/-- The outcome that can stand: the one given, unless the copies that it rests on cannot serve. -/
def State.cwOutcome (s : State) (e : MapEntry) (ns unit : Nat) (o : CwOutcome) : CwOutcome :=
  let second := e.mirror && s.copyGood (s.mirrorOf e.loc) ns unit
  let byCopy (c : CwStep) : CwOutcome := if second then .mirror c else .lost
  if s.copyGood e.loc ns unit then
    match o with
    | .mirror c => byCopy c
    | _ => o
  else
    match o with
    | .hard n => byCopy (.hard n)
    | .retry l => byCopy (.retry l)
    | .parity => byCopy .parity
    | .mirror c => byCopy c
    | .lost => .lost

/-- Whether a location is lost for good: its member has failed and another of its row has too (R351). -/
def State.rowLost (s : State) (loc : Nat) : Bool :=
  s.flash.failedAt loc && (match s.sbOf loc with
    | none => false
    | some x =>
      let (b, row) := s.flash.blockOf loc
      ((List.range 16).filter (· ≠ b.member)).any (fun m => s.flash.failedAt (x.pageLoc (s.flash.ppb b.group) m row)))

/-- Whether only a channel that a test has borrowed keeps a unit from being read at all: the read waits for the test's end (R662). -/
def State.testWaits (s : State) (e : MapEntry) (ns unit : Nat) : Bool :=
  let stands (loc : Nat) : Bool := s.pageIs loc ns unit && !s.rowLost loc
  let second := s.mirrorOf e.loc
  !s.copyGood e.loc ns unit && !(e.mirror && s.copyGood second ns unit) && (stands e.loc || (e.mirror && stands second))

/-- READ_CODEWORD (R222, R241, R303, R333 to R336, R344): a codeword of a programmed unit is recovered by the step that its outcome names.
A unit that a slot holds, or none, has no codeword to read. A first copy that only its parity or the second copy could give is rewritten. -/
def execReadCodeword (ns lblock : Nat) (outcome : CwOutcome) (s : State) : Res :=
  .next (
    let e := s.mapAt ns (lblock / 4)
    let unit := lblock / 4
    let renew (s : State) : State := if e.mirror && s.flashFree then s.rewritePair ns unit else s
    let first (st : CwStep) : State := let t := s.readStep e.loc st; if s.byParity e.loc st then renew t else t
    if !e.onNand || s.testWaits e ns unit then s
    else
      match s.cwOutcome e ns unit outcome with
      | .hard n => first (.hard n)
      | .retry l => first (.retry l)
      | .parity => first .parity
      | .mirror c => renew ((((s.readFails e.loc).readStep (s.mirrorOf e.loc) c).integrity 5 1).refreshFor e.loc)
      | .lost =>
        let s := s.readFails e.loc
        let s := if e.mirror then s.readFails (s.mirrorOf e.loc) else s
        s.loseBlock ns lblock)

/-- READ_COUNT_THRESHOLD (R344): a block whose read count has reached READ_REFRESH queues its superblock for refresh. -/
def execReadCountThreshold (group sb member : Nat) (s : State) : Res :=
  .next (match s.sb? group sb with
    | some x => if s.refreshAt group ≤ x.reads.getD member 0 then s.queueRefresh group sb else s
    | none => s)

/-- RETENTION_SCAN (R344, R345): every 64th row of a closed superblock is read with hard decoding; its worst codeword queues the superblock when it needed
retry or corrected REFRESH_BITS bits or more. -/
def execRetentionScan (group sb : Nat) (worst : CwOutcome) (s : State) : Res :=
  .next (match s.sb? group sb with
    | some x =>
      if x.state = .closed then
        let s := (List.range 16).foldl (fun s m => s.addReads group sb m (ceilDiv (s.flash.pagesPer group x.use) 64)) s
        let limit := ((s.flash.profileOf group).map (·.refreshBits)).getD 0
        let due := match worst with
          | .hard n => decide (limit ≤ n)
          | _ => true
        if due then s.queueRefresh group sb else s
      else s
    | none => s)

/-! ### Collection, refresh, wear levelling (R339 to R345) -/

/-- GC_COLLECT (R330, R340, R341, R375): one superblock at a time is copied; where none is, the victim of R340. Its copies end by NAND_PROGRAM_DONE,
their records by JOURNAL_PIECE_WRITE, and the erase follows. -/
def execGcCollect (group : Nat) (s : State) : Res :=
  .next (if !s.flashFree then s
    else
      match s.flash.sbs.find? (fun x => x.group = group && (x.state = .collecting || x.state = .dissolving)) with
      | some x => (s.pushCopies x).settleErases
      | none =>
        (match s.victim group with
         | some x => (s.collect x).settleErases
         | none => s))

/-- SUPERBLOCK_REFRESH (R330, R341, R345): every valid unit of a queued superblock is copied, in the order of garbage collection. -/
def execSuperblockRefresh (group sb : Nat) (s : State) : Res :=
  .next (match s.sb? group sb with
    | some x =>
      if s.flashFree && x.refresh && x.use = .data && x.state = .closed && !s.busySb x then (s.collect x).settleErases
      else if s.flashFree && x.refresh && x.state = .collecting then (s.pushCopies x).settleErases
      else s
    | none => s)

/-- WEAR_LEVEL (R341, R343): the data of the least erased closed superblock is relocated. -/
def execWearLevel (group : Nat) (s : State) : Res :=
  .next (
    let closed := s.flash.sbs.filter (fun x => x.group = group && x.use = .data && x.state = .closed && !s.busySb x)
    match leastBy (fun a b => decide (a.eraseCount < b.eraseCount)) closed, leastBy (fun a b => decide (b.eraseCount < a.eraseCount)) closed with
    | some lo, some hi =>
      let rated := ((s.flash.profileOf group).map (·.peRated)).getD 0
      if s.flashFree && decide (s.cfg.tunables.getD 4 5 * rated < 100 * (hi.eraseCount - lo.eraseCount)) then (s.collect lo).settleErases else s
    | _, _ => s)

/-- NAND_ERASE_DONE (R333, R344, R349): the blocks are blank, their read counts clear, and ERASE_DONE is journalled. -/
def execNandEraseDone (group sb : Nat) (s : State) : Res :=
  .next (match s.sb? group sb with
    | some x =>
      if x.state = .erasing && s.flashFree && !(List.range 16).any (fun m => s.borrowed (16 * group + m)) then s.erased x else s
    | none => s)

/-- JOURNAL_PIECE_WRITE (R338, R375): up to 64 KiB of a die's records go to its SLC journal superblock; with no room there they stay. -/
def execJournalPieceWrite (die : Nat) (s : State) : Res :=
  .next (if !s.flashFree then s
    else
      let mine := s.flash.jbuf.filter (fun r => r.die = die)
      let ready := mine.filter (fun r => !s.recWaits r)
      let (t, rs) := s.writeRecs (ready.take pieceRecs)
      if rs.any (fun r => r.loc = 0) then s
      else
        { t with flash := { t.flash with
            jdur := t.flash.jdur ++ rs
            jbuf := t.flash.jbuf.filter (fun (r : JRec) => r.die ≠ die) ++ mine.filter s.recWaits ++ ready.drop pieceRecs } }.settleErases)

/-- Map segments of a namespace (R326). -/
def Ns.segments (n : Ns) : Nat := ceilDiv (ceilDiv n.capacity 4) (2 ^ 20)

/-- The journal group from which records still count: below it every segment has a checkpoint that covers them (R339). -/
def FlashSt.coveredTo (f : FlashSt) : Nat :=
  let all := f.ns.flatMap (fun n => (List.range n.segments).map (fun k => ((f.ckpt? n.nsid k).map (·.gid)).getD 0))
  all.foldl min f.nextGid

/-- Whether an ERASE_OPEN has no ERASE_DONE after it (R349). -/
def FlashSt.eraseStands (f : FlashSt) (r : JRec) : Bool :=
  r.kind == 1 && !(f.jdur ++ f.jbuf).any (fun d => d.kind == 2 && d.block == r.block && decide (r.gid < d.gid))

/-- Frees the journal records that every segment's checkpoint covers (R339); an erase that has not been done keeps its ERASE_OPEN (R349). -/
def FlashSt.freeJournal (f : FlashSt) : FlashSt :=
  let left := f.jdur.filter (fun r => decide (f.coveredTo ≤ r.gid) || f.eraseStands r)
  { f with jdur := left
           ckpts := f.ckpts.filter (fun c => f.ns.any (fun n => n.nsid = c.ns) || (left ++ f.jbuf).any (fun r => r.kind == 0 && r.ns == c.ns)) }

• • • •

TASK TO CARRY OUT –
Only one stretch of the data above is needed. Restate it word for word, from the line containing "def execJournalPieceWrite (die" through the line containing "jdur := t.flash.jdur ++ rs", both ends included.

PROBLEM SOLUTION –
def execJournalPieceWrite (die : Nat) (s : State) : Res :=
  .next (if !s.flashFree then s
    else
      let mine := s.flash.jbuf.filter (fun r => r.die = die)
      let ready := mine.filter (fun r => !s.recWaits r)
      let (t, rs) := s.writeRecs (ready.take pieceRecs)
      if rs.any (fun r => r.loc = 0) then s
      else
        { t with flash := { t.flash with
            jdur := t.flash.jdur ++ rs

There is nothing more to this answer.